Binomial Distribution
To describe the Binomial distribution, we begin by illustrating the Bernoulli trial. A Bernoulli trial is a process with only two possible outcomes. For instance, flipping a coin is a Bernoulli trial since the outcome is either a head or a tail. Another example is the success or failure of an experiment or an attempt to achieve a goal. If one conducts multiple Bernoulli experiments, the number of successes k would be a number between zero and the number of experiments and is termed a Binomial random variable following the distribution $${\mathrm{Binomial}(k;n,p)=\frac{n!}{k!(n-k)!}p^k(1-p)^{(n-k)}}\tag{1}$$ where n and p are, respectively, the number of Bernoulli trials (experiments) and the probability of success in a trial. A few examples of Bernoulli distributions are shown in Fig. 1.
Poisson Distribution
Now, we show that the Poisson distribution is a limit of Binomial distribution when the success probability is small. To do so, we start by describing the counting process. A counting process is a random process that enumerates the number of times an incident (success) has occurred from the beginning up to a time t, {Nt, t ≥ 0}, where Nt is the number of events up to the time t. A sample path of such a process is shown in Fig. 2. For two given times 0 ≤ t1 < t2, we have Nt1 ≤ Nt2, and the number of events that has happened between times t1 and t2 is thus k = Nt2 − Nt1. k is called increment of the process.
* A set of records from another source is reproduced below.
-- ==== Sys2Proof/Machine/Types.lean ====
section
/-! DEFINITION. The records of the data path that the state holds: operation descriptors as the loader has read
them, streams, core tasks, and what the Letrix dies and the engines keep between commands. Plain data. -/

namespace Sys2Proof.Machine

/-- One loop level (R209). -/
structure Level where
  bound : Nat
  axis  : Nat
  tag   : Nat
  visit : Nat
  dims  : List Nat
  steps : List Int
deriving DecidableEq, Repr

/-- One operand table entry (R207). -/
structure OpSlot where
  en    : Bool
  throw : Nat
  lead  : Nat
  desc  : Nat
  xform : Nat
deriving DecidableEq, Repr

/-- A layout descriptor (R183); strides are in units of 64 bytes, and stride 0 is unused. -/
structure Layout where
  rank      : Nat
  bcast     : Bool
  space     : Bool
  base      : Nat
  padKind   : Nat
  fmt       : Nat
  padValue  : Nat
  extents   : List Nat
  strides   : List Int
  scaleLink : Int
deriving DecidableEq, Repr

/-- A sparse map header with its block ranges (R286, R289). -/
structure SparseMap where
  base     : Nat
  groups   : Nat
  ksteps   : Nat
  dirOff   : Nat
  permOff  : Nat
  rangeOff : Nat
  total    : Nat
  ranges   : List Int
deriving DecidableEq, Repr

/-- A rotation table entry matched to an operand (R263). -/
structure RotEntry where
  slot    : Nat
  members : Nat
  shard   : Nat
  home    : Nat
  recv    : Nat
deriving DecidableEq, Repr

/-- An operation descriptor (R204 to R209) with the layout descriptors its operands name. -/
structure Op where
  opId      : W32
  kind      : Nat
  mode      : Nat
  shape     : Nat
  w24       : Bool
  preEn     : Bool
  idxEn     : Bool
  arrive    : Bool
  haltIdx   : Bool
  parts     : Nat
  nlevels   : Nat
  first     : Nat
  gridM     : Nat
  gridN     : Nat
  deadline  : Nat
  density   : Nat
  share     : Nat
  seed      : W32
  indexBase : Int
  zeroPoint : Int
  kspec     : List W64
  slots     : List OpSlot
  levels    : List Level
  layouts   : List (Option Layout)
  scales    : List (Option Layout)
  map       : Option SparseMap
  map2      : Option SparseMap
  rot       : List RotEntry        -- the rotation entries matched at load
  entry     : Nat                  -- the work queue entry that named it
deriving DecidableEq, Repr

/-- A fill or copy command of kind 0x4 (R697). -/
structure FillCmd where
  copy    : Bool
  dst     : Nat
  len     : Nat
  src     : Nat
  pattern : BitVec 128
deriving DecidableEq, Repr

/-- What the loader finds in an entry of the work queue (R252, R558, R700). -/
inductive Entry where
  | bad (opId : W32)
  | op (wait : Bool) (bs : List Byte) (bad : List Nat) (op : Op)
deriving DecidableEq, Repr

/-- A core of an operation's grid: logical and physical number, grid row, grid column and part (R217), and the
region its task loaded with (R150). -/
structure GridCore where
  log  : Nat
  phys : Nat
  i    : Nat
  j    : Nat
  p    : Nat
  base : Nat
  len  : Nat
deriving DecidableEq, Repr

/-- The running state of one query row (R377). -/
structure RowState where
  m : W32
  l : W32
  o : List W32
deriving DecidableEq, Repr

/-- A length table entry (R388). -/
structure LenEntry where
  seq  : Nat
  list : Nat
  kv   : Nat
  q    : Nat
  row  : Nat
  qpos : Nat
  kpos : Nat
  kvh  : Nat
  gen  : Nat
  seg  : Nat
deriving DecidableEq, Repr

/-- Why a core task has halted at an access (R144, R148, R152, R162, R338); `merge` names the word that a partial write could
not be merged into (R319). -/
inductive TaskHalt where
  | data | bound | window | store | page (frame : Nat) | merge (a : Nat)
deriving DecidableEq, Repr

/-- One cell of an array (R84): accumulator, largest exponent of a partial sum, captured index. -/
structure Cell where
  acc : W32
  ex  : Option Int
  idx : W32
deriving DecidableEq, Repr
Now, we introduce the Poisson process. A counting process is called a Poisson process if:
- The probability of having more than one event in a short time interval is essentially zero.
- The probability of a random event in a short time interval is only proportional to the length of the time interval and not where the time interval is located with respect to the origin (t = 0).
- The numbers of random events occurring in non-overlapping time intervals are independent.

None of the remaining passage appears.